Gott und das Leiden

Das TheaterTanz-Projekt Treffpunkt3 fordert heraus. Es geht einer fundamentalen Frage nach. Nämlich wie sich der Glaube an einen liebenden Gott mit dem (ungerechten) Leiden in der Welt vereinbaren lässt. Hat dich diese Frage auch schon bewegt? Was denkst du darüber?

Immer wieder wurden Antworten oder doch ein Umgang mit dieser Frage versucht. Das Leiden sei quasi ein pädagogisches Mittel Gottes, um Menschen zur Umkehr zu bewegen. Oder es sei eine Strafe Gottes für die Unrechtstaten der Menschen. Auch dann, wenn es Unschuldige treffe. Das Leiden habe in Gottes Plan ganz sicher einen Sinn, auch wenn wir es absolut nicht verstünden. Andere zogen die Konsequenz, dass ein Gott zwar die Welt geschaffen, sie aber danach sich selbst überlassen habe. Christ*innen verweisen auf Jesus und sagen, in ihm sei Gott mit den Leidenden solidarisch geworden. Andere distanzieren sich von einem personalen Gott und sehen in der Welt eine kreative göttliche Energie am Werk. Diese schafft und zerstört.

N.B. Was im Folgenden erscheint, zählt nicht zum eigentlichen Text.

theorem injectInput_of_full (hr : s.ring = none) (hc : s.current = some p) (hv : fitsW s.cfg v)
    (hq : queueFull s.cfg p.inQ = true) : s.injectInput v = .error .queueOverflow := by
  simp [State.injectInput, State.single_eq_ok.2 ⟨hr, hc⟩, hv, inject_eq_error.2 ⟨hq, rfl⟩]

/-- Only a value of a cell is injected. -/
theorem fits_of_injectInput (h : s.injectInput v = .ok s') : fitsW s.cfg v := by
  obtain ⟨p, -, hp, -⟩ := State.injectInput_eq_ok h
  obtain ⟨hr, hc⟩ := State.single_eq_ok.1 hp
  by_contra hv
  cases h.symm.trans (injectInput_of_not_fits hr hc hv)

end Ports

/-- Settles O48: each port keeps the Processor it acts on well-formed, and acts on no other. -/
theorem hostActionsKeepTheMachineWellFormed : Obligations.HostActionsKeepTheMachineWellFormed := by
  rintro s s' v out hwf (h | h)
  · obtain ⟨p, p', hp, hi, rfl⟩ := State.injectInput_eq_ok h
    have hp := hwf.procs_wf p (State.current_mem (State.single_eq_ok.1 hp).2)
    exact hwf.setCurrent (hp.inject (fits_of_injectInput h) hi)
  · obtain ⟨p, hp, -, rfl⟩ := State.drainOutput_eq_ok.1 h
    exact hwf.setCurrent (hwf.procs_wf p (State.current_mem (State.single_eq_ok.1 hp).2)).drain

/-- Settles O57: room and no room in InQ, and a value that is no value of a cell. -/
theorem injectPushesAndUnblocks : Obligations.InjectPushesAndUnblocks := by
  intro s p v hr hc
  refine ⟨fun hv => ⟨fun hroom => ⟨fun hb => ?_, fun hb => ?_⟩, fun d hd hfull => ?_⟩, injectInput_of_not_fits hr hc⟩
  · exact injectInput_of_inject hr hc hv (inject_eq_ok.2 ⟨queueFull_eq_false.2 hroom, by rw [if_pos hb]⟩)
  · exact injectInput_of_inject hr hc hv (inject_eq_ok.2 ⟨queueFull_eq_false.2 hroom, by rw [if_neg hb]⟩)
  · exact injectInput_of_full hr hc hv (queueFull_of_le hd hfull)

/-- Settles O58: the port acts on the Processor at the cursor. -/
theorem drainReturnsAndEmptiesOutQ : Obligations.DrainReturnsAndEmptiesOutQ :=
  fun _ p hr hc => State.drainOutput_eq_ok.2 ⟨p, State.single_eq_ok.2 ⟨hr, hc⟩, rfl, rfl⟩

end Sys2Proof.Machine

namespace Sys2Proof.Machine

/-! ## Every reset value (20_memory.md R54, 60_exceptions.md R176, 70_reset_and_hazards.md R201, R202) -/

/-- The image at its own addresses, 0 everywhere else (R54). -/
theorem Memory.read_load (image : List Cell) (a : Nat) : read (load image) a = image.getD a 0 := by
  rw [load, ← read_loadAt 0 a, Nat.zero_add]

theorem not_imageLoads {cfg : Config} {image : List Cell} :
    ¬ imageLoads cfg image ↔ cfg.memCapacity < image.length ∨ ∃ v ∈ image, ¬ fitsW cfg v := by
  simp only [imageLoads, not_and_or, not_le, not_forall, exists_prop]

section Reset
variable {cfg : Config} {image inputs : List Cell} {phases : Vector Cell cfg.ringSize}

theorem new_of_imageLoads (hi : imageLoads cfg image) (hin : ∀ v ∈ inputs, fitsW cfg v) : State.new cfg image inputs =
    .ok { cfg := cfg, procs := [Processor.fresh image inputs], cursor := 0, ring := none, outcome := none } := by
  rw [State.new, if_neg (not_not.2 hi), if_neg (not_not.2 hin)]

theorem new_of_not_imageLoads (hi : ¬ imageLoads cfg image) : State.new cfg image inputs = .error .imageError :=
  if_pos hi

theorem newNetwork_of_imageLoads (hi : imageLoads cfg image) (hN : cfg.ringSize ≠ 0)
    (hph : ∀ v ∈ phases.toList, fitsW cfg v) : State.newNetwork cfg image phases =
    .ok { cfg := cfg, procs := phases.toList.map (fun v => Processor.fresh image [v]), cursor := 0,
          ring := some (Ring.fresh cfg), outcome := none } := by
  rw [State.newNetwork, if_neg (not_not.2 hi), if_neg hN, if_neg (not_not.2 hph)]

theorem newNetwork_of_not_imageLoads (hi : ¬ imageLoads cfg image) :
    State.newNetwork cfg image phases = .error .imageError :=
  if_pos hi

theorem newNetwork_of_ringSize_zero (hi : imageLoads cfg image) (hN : cfg.ringSize = 0) :
    State.newNetwork cfg image phases = .error .noProcessors := by
  rw [State.newNetwork, if_neg (not_not.2 hi), if_pos hN]

/-- The Processor of the k-th phase. -/
theorem fresh_of_phase {k : Nat} (hk : k < cfg.ringSize) :
    (phases.toList.map (fun v => Processor.fresh image [v]))[k]? = some (Processor.fresh image [phases[k]]) := by
  simp [hk]

/-- The empty image leaves the word 0 at ip, and 0 is no instruction (R54, R82). -/
theorem step_of_empty_image {s : State} (hr : s.ring = none) (hc : s.current = some (Processor.fresh [] inputs))
    (hcap : 1 ≤ s.cfg.memCapacity) :
    ∃ s', step s = .next s' ∧ s'.outcome = some (.fault ⟨.invalidOpcode, some 0, some 0, 0, none⟩) := by
  have hword : decodeHeader 0 = .error .invalidOpcode := (negativeWordsAndZeroAreInvalid 0).2 le_rfl
  rw [step_single hr]
  exact stepCurrent_of_rejected hc (.inl rfl) hcap hword

end Reset

/-- Settles O10: the machine of an image that loads, read off field by field, and the image that does not load. -/
theorem constructionGivesTheResetValues : Obligations.ConstructionGivesTheResetValues := by
  intro cfg image inputs hin
  refine ⟨fun hlen hfits => ?_, fun h => new_of_not_imageLoads (not_imageLoads.2 h)⟩
  refine ⟨_, Processor.fresh image inputs, new_of_imageLoads ⟨hlen, hfits⟩ hin, rfl, rfl, rfl, rfl, rfl, rfl, rfl, rfl, rfl,
    rfl, rfl, fun a _ => Memory.read_load image a, fun a ha => ?beyond, ?empty⟩
  case beyond => exact (Memory.read_load image a).trans (List.getD_eq_default _ _ ha)
  case empty =>
    rintro rfl hcap
    exact step_of_empty_image rfl rfl hcap

/-- Settles O11: an image that loads with N at least 1, one that does not load, and N = 0, where ImageError comes first. -/
theorem networkConstructionGivesTheResetValues : Obligations.NetworkConstructionGivesTheResetValues := by
  intro cfg image phases hph
  refine ⟨fun hlen hfits hN => ?machine, fun _ h => newNetwork_of_not_imageLoads (not_imageLoads.2 h), fun hN =>
    ⟨?refused, fun hlen hfits => newNetwork_of_ringSize_zero ⟨hlen, hfits⟩ hN⟩⟩
  case machine =>
    refine ⟨_, newNetwork_of_imageLoads ⟨hlen, hfits⟩ (by omega) hph, rfl, rfl, by simp,
      ⟨Ring.fresh cfg, rfl, rfl, rfl, rfl, rfl, rfl⟩, fun k hk => ?_⟩
    exact ⟨_, fresh_of_phase hk, rfl, rfl, rfl, rfl, rfl, rfl, rfl, Memory.read_load image⟩
  case refused =>
    by_cases hi : imageLoads cfg image
    · exact ⟨_, newNetwork_of_ringSize_zero hi hN⟩
    · exact ⟨_, newNetwork_of_not_imageLoads hi⟩

/-- The reset machine is what construction gives for this hardware, the empty image and no inputs (log 5). -/
theorem new_hardware_eq_reset : State.new Config.hardware [] [] = .ok State.reset :=
  new_of_imageLoads ⟨Nat.zero_le _, by simp⟩ (by simp)

/-- Settles O44: reset is a construction, and this hardware's parameters are legal (R6). -/
theorem resetIsWellFormed : Obligations.ResetIsWellFormed :=
  new_wf (by decide) new_hardware_eq_reset

end Sys2Proof.Machine
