-- ==== Sys2Proof/Laws/Ops.lean ====
section
/-! SUPPORT. What each shared operation can do, said once: presenting an operation, reading an operand,
the scratch region, and the parts of the serial and I2C operations. -/

namespace Sys2Proof.Machine

/-! ## Presenting an operation -/

/-- Everything that an admitted presentation says about the state (R10, R184, R201, R139). -/
theorem whyRefused_eq_none {b : Block} {r : Role} {n : Bool} {s : State} :
    whyRefused b r n s = none ↔
      s.cfg.has b = true ∧ s.presenter.isSecond = false ∧ s.presenter.role = r ∧
      (b = .i2c → s.phase = .idle) ∧ (r = .consumer → s.consumer = .ready) ∧
      (n = true → s.blockReset b = true) := by
  unfold whyRefused
  constructor
  · intro h
    split at h <;> try cases h
    split at h <;> try cases h
    split at h <;> try cases h
    split at h <;> try cases h
    split at h <;> try cases h
    split at h <;> try cases h
    next h1 h2 h3 h4 h5 h6 =>
    refine ⟨by simpa using h1, by simpa using h2, by simpa using h3, ?_, ?_, ?_⟩
    · intro hb; by_contra hp; exact h4 ⟨hb, hp⟩
    · intro hr; by_contra hp; exact h5 ⟨hr, hp⟩
    · intro hn; by_contra hp; exact h6 ⟨hn, by simpa using hp⟩
  · rintro ⟨h1, h2, h3, h4, h5, h6⟩
    rw [if_neg (by simp [h1]), if_neg (by simp [h2]), if_neg (by simp [h3]),
      if_neg (by rintro ⟨hb, hp⟩; exact hp (h4 hb)),
      if_neg (by rintro ⟨hr, hp⟩; exact hp (h5 hr)),
      if_neg (by rintro ⟨hn, hp⟩; rw [h6 hn] at hp; cases hp)]

theorem guarded_of_none {b : Block} {r : Role} {n : Bool} {s : State} {run : State → Answer}
    (h : whyRefused b r n s = none) : guarded b r n s run = run s := by
  unfold guarded; rw [h]

/-- A guarded operation that answers a next state was admitted and ran. -/
theorem guarded_next {b : Block} {r : Role} {n : Bool} {s t : State} {run : State → Answer}
    (h : guarded b r n s run = .next t) : whyRefused b r n s = none ∧ run s = .next t := by
  unfold guarded at h
  cases ha : whyRefused b r n s with
  | none => rw [ha] at h; exact ⟨rfl, h⟩
  | some why => rw [ha] at h; cases h

/-- A guarded operation that is not admitted is refused. -/
theorem guarded_refused {b : Block} {r : Role} {n : Bool} {s : State} {run : State → Answer}
    (h : whyRefused b r n s ≠ none) : ∃ why, guarded b r n s run = .refused why := by
  unfold guarded
  cases ha : whyRefused b r n s with
  | none => exact absurd ha h
  | some why => exact ⟨why, rfl⟩

/-! ## Operands -/

@[simp] theorem takeBytes_length (n k : Nat) (bytes : List Byte) : (takeBytes n k bytes).length = n := by
  simp [takeBytes]

/-- A sequence of the stated length is read as it is. -/
theorem takeBytes_eq (n k : Nat) (bytes : List Byte) (h : bytes.length = n) :
    takeBytes n k bytes = bytes := by
  apply List.ext_getElem
  · simp [h]
  · intro i h1 h2
    simp [takeBytes, h2]

theorem takeBytes_getElem? (n k i : Nat) (bytes : List Byte) (hn : i < n) (hi : i < bytes.length) :
    (takeBytes n k bytes)[i]? = bytes[i]? := by
  simp [takeBytes, hn, hi]

/-! ## The scratch region -/

/-- The bytes stored into a fresh region of their size are its bytes. -/
theorem scratchBytes_store {s : State} {r : Scratch} {bytes : List Byte} (h : s.scratch = some r)
    (hs : r.size = bytes.length) (hw : Memory.wf r.cells) :
    (s.scratchStore bytes).scratchBytes = bytes := by
  simp [State.scratchBytes, h, Scratch.bytes, hs, Memory.readBytes_writeBytes _ _ _ hw]

theorem scratchBytes_length {s : State} {r : Scratch} (h : s.scratch = some r) :
    s.scratchBytes.length = r.size := by
  simp [State.scratchBytes, h, Scratch.bytes, Memory.readBytes]

end Sys2Proof.Machine
end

Konkret: Mir kommt das Volk der Uiguren in den Sinn. Sie werden vom chinesischen Regime daran gehindert in ihren Moscheen zu beten. Tausende werden in Umerziehungsgefängnisse gesteckt, oft unter grausamen Bedingungen. Wo ist da Gott? – Oder ich denke an eine Freundin unserer Familie. Mit 54 ist sie vor kurzem an einem Hirntumor gestorben. Wie steht Gott zu dieser Tragödie?

Eindringlich hat der jüdische Philosoph Hans Jonas 1984 die Frage nach Gott angesichts des Leidens in seiner Rede „Der Gottesbegriff nach Auschwitz“ gestellt. Im Blick auf den Holocaust sagt er: „Gott [ist] eminent Herr der Geschichte, und da stellt ‚Auschwitz‘ selbst für den Gläubigen den ganzen überlieferten Gottesbegriff in Frage. Was für ein Gott konnte das zulassen?“ Jonas nimmt sich in seinem Antwortversuch drei zentrale Eigenschaften Gottes vor: Gott ist gütig, allmächtig und verstehbar, sagt die Glaubenstradition. Um sinnvoll und redlich an Gott festhalten zu können, meint nun Jonas, muss eine dieser Eigenschaften aufgegeben werden. Er entscheidet sich gegen die Allmacht Gottes. „Nur wenn [Gott] nicht all-mächtig ist, nur dann können wir aufrechterhalten, dass er verstehbar und gut ist und es dennoch Übel in der Welt gibt.“

Was denkst du zu dieser Frage und ihren Antwortversuchen? Was hat dir geholfen, wenn du von dieser Frage nicht nur denkerisch, sondern auch existenziell betroffen warst?

Ich würde mich freuen, wenn hier ein Gespräch zu diesem zentralen Thema des Treffpunkt3 entsteht!